Other steps and parameters are the same as those in one of the first to fifth embodiments.
The seventh concrete implementation mode: the difference between this embodiment and one of the first to sixth embodiments is that the noise elimination knowledge method includes:
(1) excluding tuple knowledge if the weight w in this knowledge is lower than 1;
(2) if the relation r of tuple knowledge belongs to: antisense words, related in language origin, originated in language origin, different, not desired, then this knowledge is excluded.
Other steps and parameters are the same as those in one of the first to sixth embodiments.
The specific implementation mode is eight: the difference between this embodiment and one of the first to seventh embodiments is that the process of simplifying tuple knowledge includes:
(1) if sentences a and B connect a plurality of entities, then the one with the highest average weight of the relationship is selected, for example, as shown in fig. 5, the average weight of "phonebook" is greater than the average weight of "date", then "phonebook" is selected;
(2) if different sentences are respectively connected to the same entity, the entity is merged into one entity, for example, as shown in fig. 5, two "contact" entities are merged into one "contact" entity.
Other steps and parameters are the same as those in one of the first to seventh embodiments.
Examples
The first embodiment is as follows:
the invention realizes the proposed model and compares the model with the current baseline model and the standard abstract.

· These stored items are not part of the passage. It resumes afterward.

/-! ### State.updReq -/

@[simp] theorem State.updReq_pending (e : Nat) (f : Req → Req) : (s.updReq e f).pending = s.pending := rfl
@[simp] theorem State.updReq_now (e : Nat) (f : Req → Req) : (s.updReq e f).now = s.now := rfl
@[simp] theorem State.updReq_draws (e : Nat) (f : Req → Req) : (s.updReq e f).draws = s.draws := rfl
@[simp] theorem State.updReq_issues (e : Nat) (f : Req → Req) : (s.updReq e f).issues = s.issues := rfl
@[simp] theorem State.updReq_opSeq (e : Nat) (f : Req → Req) : (s.updReq e f).opSeq = s.opSeq := rfl
@[simp] theorem State.updReq_cmdSeq (e : Nat) (f : Req → Req) : (s.updReq e f).cmdSeq = s.cmdSeq := rfl
@[simp] theorem State.updReq_inflight (e : Nat) (f : Req → Req) : (s.updReq e f).inflight = s.inflight := rfl
@[simp] theorem State.updReq_acts (e : Nat) (f : Req → Req) : (s.updReq e f).acts = s.acts := rfl
@[simp] theorem State.updReq_tickAt (e : Nat) (f : Req → Req) : (s.updReq e f).tickAt = s.tickAt := rfl
@[simp] theorem State.updReq_taken (e : Nat) (f : Req → Req) : (s.updReq e f).taken = s.taken := rfl
@[simp] theorem State.updReq_tiles (e : Nat) (f : Req → Req) : (s.updReq e f).tiles = s.tiles := rfl
@[simp] theorem State.updReq_tier1 (e : Nat) (f : Req → Req) : (s.updReq e f).tier1 = s.tier1 := rfl
@[simp] theorem State.updReq_tier2 (e : Nat) (f : Req → Req) : (s.updReq e f).tier2 = s.tier2 := rfl
@[simp] theorem State.updReq_hub (e : Nat) (f : Req → Req) : (s.updReq e f).hub = s.hub := rfl
@[simp] theorem State.updReq_ctls (e : Nat) (f : Req → Req) : (s.updReq e f).ctls = s.ctls := rfl
@[simp] theorem State.updReq_links (e : Nat) (f : Req → Req) : (s.updReq e f).links = s.links := rfl
@[simp] theorem State.updReq_routes (e : Nat) (f : Req → Req) : (s.updReq e f).routes = s.routes := rfl
@[simp] theorem State.updReq_parts (e : Nat) (f : Req → Req) : (s.updReq e f).parts = s.parts := rfl
@[simp] theorem State.updReq_images (e : Nat) (f : Req → Req) : (s.updReq e f).images = s.images := rfl
@[simp] theorem State.updReq_jobs (e : Nat) (f : Req → Req) : (s.updReq e f).jobs = s.jobs := rfl
@[simp] theorem State.updReq_plumb (e : Nat) (f : Req → Req) : (s.updReq e f).plumb = s.plumb := rfl
@[simp] theorem State.updReq_lostDies (e : Nat) (f : Req → Req) : (s.updReq e f).lostDies = s.lostDies := rfl
@[simp] theorem State.updReq_failed (e : Nat) (f : Req → Req) : (s.updReq e f).failed = s.failed := rfl
@[simp] theorem State.updReq_lossAt (e : Nat) (f : Req → Req) : (s.updReq e f).lossAt = s.lossAt := rfl
@[simp] theorem State.updReq_variantB (e : Nat) (f : Req → Req) : (s.updReq e f).variantB = s.variantB := rfl
@[simp] theorem State.updReq_number (e : Nat) (f : Req → Req) : (s.updReq e f).number = s.number := rfl
@[simp] theorem State.updReq_serial (e : Nat) (f : Req → Req) : (s.updReq e f).serial = s.serial := rfl
@[simp] theorem State.updReq_idHash (e : Nat) (f : Req → Req) : (s.updReq e f).idHash = s.idHash := rfl
@[simp] theorem State.updReq_firmware (e : Nat) (f : Req → Req) : (s.updReq e f).firmware = s.firmware := rfl
@[simp] theorem State.updReq_firmwareDigest (e : Nat) (f : Req → Req) : (s.updReq e f).firmwareDigest = s.firmwareDigest := rfl
@[simp] theorem State.updReq_quiescing (e : Nat) (f : Req → Req) : (s.updReq e f).quiescing = s.quiescing := rfl
@[simp] theorem State.updReq_quiesce (e : Nat) (f : Req → Req) : (s.updReq e f).quiesce = s.quiesce := rfl
@[simp] theorem State.updReq_inbox (e : Nat) (f : Req → Req) : (s.updReq e f).inbox = s.inbox := rfl
@[simp] theorem State.updReq_messages (e : Nat) (f : Req → Req) : (s.updReq e f).messages = s.messages := rfl
@[simp] theorem State.updReq_wins (e : Nat) (f : Req → Req) : (s.updReq e f).wins = s.wins := rfl
@[simp] theorem State.updReq_cmds (e : Nat) (f : Req → Req) : (s.updReq e f).cmds = s.cmds := rfl
@[simp] theorem State.updReq_passed (e : Nat) (f : Req → Req) : (s.updReq e f).passed = s.passed := rfl
@[simp] theorem State.updReq_regs (e : Nat) (f : Req → Req) : (s.updReq e f).regs = s.regs := rfl
@[simp] theorem State.updReq_conns (e : Nat) (f : Req → Req) : (s.updReq e f).conns = s.conns := rfl
@[simp] theorem State.updReq_connSeq (e : Nat) (f : Req → Req) : (s.updReq e f).connSeq = s.connSeq := rfl
@[simp] theorem State.updReq_budgets (e : Nat) (f : Req → Req) : (s.updReq e f).budgets = s.budgets := rfl
@[simp] theorem State.updReq_admissions (e : Nat) (f : Req → Req) : (s.updReq e f).admissions = s.admissions := rfl
@[simp] theorem State.updReq_store (e : Nat) (f : Req → Req) : (s.updReq e f).store = s.store := rfl
@[simp] theorem State.updReq_start (e : Nat) (f : Req → Req) : (s.updReq e f).start = s.start := rfl
@[simp] theorem State.updReq_power (e : Nat) (f : Req → Req) : (s.updReq e f).power = s.power := rfl
@[simp] theorem State.updReq_health (e : Nat) (f : Req → Req) : (s.updReq e f).health = s.health := rfl
@[simp] theorem State.updReq_drive (e : Nat) (f : Req → Req) : (s.updReq e f).drive = s.drive := rfl
@[simp] theorem State.updReq_catalogue (e : Nat) (f : Req → Req) : (s.updReq e f).catalogue = s.catalogue := rfl
@[simp] theorem State.updReq_sentParts (e : Nat) (f : Req → Req) : (s.updReq e f).sentParts = s.sentParts := rfl
@[simp] theorem State.updReq_switches (e : Nat) (f : Req → Req) : (s.updReq e f).switches = s.switches := rfl
@[simp] theorem State.updReq_switchLog (e : Nat) (f : Req → Req) : (s.updReq e f).switchLog = s.switchLog := rfl
@[simp] theorem State.updReq_log (e : Nat) (f : Req → Req) : (s.updReq e f).log = s.log := rfl
@[simp] theorem State.updReq_kept (e : Nat) (f : Req → Req) : (s.updReq e f).kept = s.kept := rfl
@[simp] theorem State.updReq_recordRoom (e : Nat) (f : Req → Req) : (s.updReq e f).recordRoom = s.recordRoom := rfl
@[simp] theorem State.updReq_clearing (e : Nat) (f : Req → Req) : (s.updReq e f).clearing = s.clearing := rfl
@[simp] theorem State.updReq_fills (e : Nat) (f : Req → Req) : (s.updReq e f).fills = s.fills := rfl

/-! ### State.updWin -/

@[simp] theorem State.updWin_pending (w : Nat) (f : Win → Win) : (s.updWin w f).pending = s.pending := by unfold State.updWin; split <;> rfl
@[simp] theorem State.updWin_now (w : Nat) (f : Win → Win) : (s.updWin w f).now = s.now := by unfold State.updWin; split <;> rfl
@[simp] theorem State.updWin_draws (w : Nat) (f : Win → Win) : (s.updWin w f).draws = s.draws := by unfold State.updWin; split <;> rfl
@[simp] theorem State.updWin_issues (w : Nat) (f : Win → Win) : (s.updWin w f).issues = s.issues := by unfold State.updWin; split <;> rfl
@[simp] theorem State.updWin_opSeq (w : Nat) (f : Win → Win) : (s.updWin w f).opSeq = s.opSeq := by unfold State.updWin; split <;> rfl
@[simp] theorem State.updWin_cmdSeq (w : Nat) (f : Win → Win) : (s.updWin w f).cmdSeq = s.cmdSeq := by unfold State.updWin; split <;> rfl
@[simp] theorem State.updWin_inflight (w : Nat) (f : Win → Win) : (s.updWin w f).inflight = s.inflight := by unfold State.updWin; split <;> rfl
@[simp] theorem State.updWin_acts (w : Nat) (f : Win → Win) : (s.updWin w f).acts = s.acts := by unfold State.updWin; split <;> rfl
@[simp] theorem State.updWin_tickAt (w : Nat) (f : Win → Win) : (s.updWin w f).tickAt = s.tickAt := by unfold State.updWin; split <;> rfl
@[simp] theorem State.updWin_taken (w : Nat) (f : Win → Win) : (s.updWin w f).taken = s.taken := by unfold State.updWin; split <;> rfl
@[simp] theorem State.updWin_tiles (w : Nat) (f : Win → Win) : (s.updWin w f).tiles = s.tiles := by unfold State.updWin; split <;> rfl
@[simp] theorem State.updWin_tier1 (w : Nat) (f : Win → Win) : (s.updWin w f).tier1 = s.tier1 := by unfold State.updWin; split <;> rfl
@[simp] theorem State.updWin_tier2 (w : Nat) (f : Win → Win) : (s.updWin w f).tier2 = s.tier2 := by unfold State.updWin; split <;> rfl
@[simp] theorem State.updWin_hub (w : Nat) (f : Win → Win) : (s.updWin w f).hub = s.hub := by unfold State.updWin; split <;> rfl
@[simp] theorem State.updWin_ctls (w : Nat) (f : Win → Win) : (s.updWin w f).ctls = s.ctls := by unfold State.updWin; split <;> rfl
@[simp] theorem State.updWin_links (w : Nat) (f : Win → Win) : (s.updWin w f).links = s.links := by unfold State.updWin; split <;> rfl
@[simp] theorem State.updWin_routes (w : Nat) (f : Win → Win) : (s.updWin w f).routes = s.routes := by unfold State.updWin; split <;> rfl
@[simp] theorem State.updWin_parts (w : Nat) (f : Win → Win) : (s.updWin w f).parts = s.parts := by unfold State.updWin; split <;> rfl
@[simp] theorem State.updWin_images (w : Nat) (f : Win → Win) : (s.updWin w f).images = s.images := by unfold State.updWin; split <;> rfl
@[simp] theorem State.updWin_jobs (w : Nat) (f : Win → Win) : (s.updWin w f).jobs = s.jobs := by unfold State.updWin; split <;> rfl
@[simp] theorem State.updWin_plumb (w : Nat) (f : Win → Win) : (s.updWin w f).plumb = s.plumb := by unfold State.updWin; split <;> rfl
@[simp] theorem State.updWin_lostDies (w : Nat) (f : Win → Win) : (s.updWin w f).lostDies = s.lostDies := by unfold State.updWin; split <;> rfl
@[simp] theorem State.updWin_failed (w : Nat) (f : Win → Win) : (s.updWin w f).failed = s.failed := by unfold State.updWin; split <;> rfl
@[simp] theorem State.updWin_lossAt (w : Nat) (f : Win → Win) : (s.updWin w f).lossAt = s.lossAt := by unfold State.updWin; split <;> rfl
@[simp] theorem State.updWin_variantB (w : Nat) (f : Win → Win) : (s.updWin w f).variantB = s.variantB := by unfold State.updWin; split <;> rfl
@[simp] theorem State.updWin_number (w : Nat) (f : Win → Win) : (s.updWin w f).number = s.number := by unfold State.updWin; split <;> rfl
@[simp] theorem State.updWin_serial (w : Nat) (f : Win → Win) : (s.updWin w f).serial = s.serial := by unfold State.updWin; split <;> rfl
@[simp] theorem State.updWin_idHash (w : Nat) (f : Win → Win) : (s.updWin w f).idHash = s.idHash := by unfold State.updWin; split <;> rfl
@[simp] theorem State.updWin_firmware (w : Nat) (f : Win → Win) : (s.updWin w f).firmware = s.firmware := by unfold State.updWin; split <;> rfl
@[simp] theorem State.updWin_firmwareDigest (w : Nat) (f : Win → Win) : (s.updWin w f).firmwareDigest = s.firmwareDigest := by unfold State.updWin; split <;> rfl
@[simp] theorem State.updWin_quiescing (w : Nat) (f : Win → Win) : (s.updWin w f).quiescing = s.quiescing := by unfold State.updWin; split <;> rfl
@[simp] theorem State.updWin_quiesce (w : Nat) (f : Win → Win) : (s.updWin w f).quiesce = s.quiesce := by unfold State.updWin; split <;> rfl
@[simp] theorem State.updWin_inbox (w : Nat) (f : Win → Win) : (s.updWin w f).inbox = s.inbox := by unfold State.updWin; split <;> rfl
@[simp] theorem State.updWin_messages (w : Nat) (f : Win → Win) : (s.updWin w f).messages = s.messages := by unfold State.updWin; split <;> rfl
@[simp] theorem State.updWin_cmds (w : Nat) (f : Win → Win) : (s.updWin w f).cmds = s.cmds := by unfold State.updWin; split <;> rfl
@[simp] theorem State.updWin_passed (w : Nat) (f : Win → Win) : (s.updWin w f).passed = s.passed := by unfold State.updWin; split <;> rfl
@[simp] theorem State.updWin_regs (w : Nat) (f : Win → Win) : (s.updWin w f).regs = s.regs := by unfold State.updWin; split <;> rfl
@[simp] theorem State.updWin_conns (w : Nat) (f : Win → Win) : (s.updWin w f).conns = s.conns := by unfold State.updWin; split <;> rfl
@[simp] theorem State.updWin_connSeq (w : Nat) (f : Win → Win) : (s.updWin w f).connSeq = s.connSeq := by unfold State.updWin; split <;> rfl
@[simp] theorem State.updWin_requests (w : Nat) (f : Win → Win) : (s.updWin w f).requests = s.requests := by unfold State.updWin; split <;> rfl
@[simp] theorem State.updWin_budgets (w : Nat) (f : Win → Win) : (s.updWin w f).budgets = s.budgets := by unfold State.updWin; split <;> rfl
@[simp] theorem State.updWin_admissions (w : Nat) (f : Win → Win) : (s.updWin w f).admissions = s.admissions := by unfold State.updWin; split <;> rfl
@[simp] theorem State.updWin_store (w : Nat) (f : Win → Win) : (s.updWin w f).store = s.store := by unfold State.updWin; split <;> rfl
@[simp] theorem State.updWin_start (w : Nat) (f : Win → Win) : (s.updWin w f).start = s.start := by unfold State.updWin; split <;> rfl
@[simp] theorem State.updWin_power (w : Nat) (f : Win → Win) : (s.updWin w f).power = s.power := by unfold State.updWin; split <;> rfl
@[simp] theorem State.updWin_health (w : Nat) (f : Win → Win) : (s.updWin w f).health = s.health := by unfold State.updWin; split <;> rfl
@[simp] theorem State.updWin_drive (w : Nat) (f : Win → Win) : (s.updWin w f).drive = s.drive := by unfold State.updWin; split <;> rfl
@[simp] theorem State.updWin_catalogue (w : Nat) (f : Win → Win) : (s.updWin w f).catalogue = s.catalogue := by unfold State.updWin; split <;> rfl
@[simp] theorem State.updWin_sentParts (w : Nat) (f : Win → Win) : (s.updWin w f).sentParts = s.sentParts := by unfold State.updWin; split <;> rfl
@[simp] theorem State.updWin_switches (w : Nat) (f : Win → Win) : (s.updWin w f).switches = s.switches := by unfold State.updWin; split <;> rfl
@[simp] theorem State.updWin_switchLog (w : Nat) (f : Win → Win) : (s.updWin w f).switchLog = s.switchLog := by unfold State.updWin; split <;> rfl
@[simp] theorem State.updWin_log (w : Nat) (f : Win → Win) : (s.updWin w f).log = s.log := by unfold State.updWin; split <;> rfl
@[simp] theorem State.updWin_kept (w : Nat) (f : Win → Win) : (s.updWin w f).kept = s.kept := by unfold State.updWin; split <;> rfl
@[simp] theorem State.updWin_recordRoom (w : Nat) (f : Win → Win) : (s.updWin w f).recordRoom = s.recordRoom := by unfold State.updWin; split <;> rfl
@[simp] theorem State.updWin_clearing (w : Nat) (f : Win → Win) : (s.updWin w f).clearing = s.clearing := by unfold State.updWin; split <;> rfl
@[simp] theorem State.updWin_fills (w : Nat) (f : Win → Win) : (s.updWin w f).fills = s.fills := by unfold State.updWin; split <;> rfl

(1) Summary of baseline model generation:
Gary and Lara will meet at 5pm for Tom's bday party.
(2) summary of model generation of the invention:
Gary and Lara are going to Tom's birthday party at 5pm.Lara will pick up the cake.
(3) standard abstract:
It’s Tom's birthday.Lara and Gary will come to Tom's place about 5pm to prepare everything.Gary has already paid for the cake Lara will pick it.
according to the above embodiments, it can be seen that the model of the present invention can generate results more similar to the standard abstract, and the dialog information can be better understood by introducing common sense knowledge.
The present invention may be embodied in other specific forms without departing from the spirit or essential attributes thereof, and it is therefore intended that all such changes and modifications be considered as within the spirit and scope of the appended claims.
Claims (9)
1. A method for generating a dialog abstract merged with common knowledge is characterized by comprising the following steps:
step one, acquiring a common knowledge base ConceptNet and a dialogue summary data set SAMSum; the contained common sense knowledge exists in the form of tuple, namely tuple knowledge, and is expressed as follows:
R=(h,r,t,w),
wherein R represents a tuple knowledge; h represents a head entity; r represents a relationship; t represents a tail entity; w represents a weight, representing the confidence of the relationship; knowledge R represents that a head entity h and a tail entity t have a relation R, and the weight is w;
the dialogue abstract data set SAMSum is divided into three parts, namely training, development and testing;
introducing tuple knowledge into the dialogue summary data set SAMSum by using the acquired common knowledge base conceptNet, and constructing a heterogeneous dialogue graph; the specific process is as follows:
step three, constructing a dialogue heterogeneous neural network model; the dialogue heterogeneous neural network model comprises a node encoder, a graph encoder and a decoder;
step three, constructing a node encoder, and acquiring node initialization representation by using a bidirectional long-time and short-time neural networkAnd word initialization representations
Step three, constructing a graph encoder, updating node representation by utilizing a heterogeneous graph neural network, and adding node position coding information and updating word representation
Step three, constructing a decoder;
and step four, training the dialogue heterogeneous neural network model constructed in the step three, and generating a final dialogue abstract from a section of dialogue through the trained dialogue heterogeneous neural network model.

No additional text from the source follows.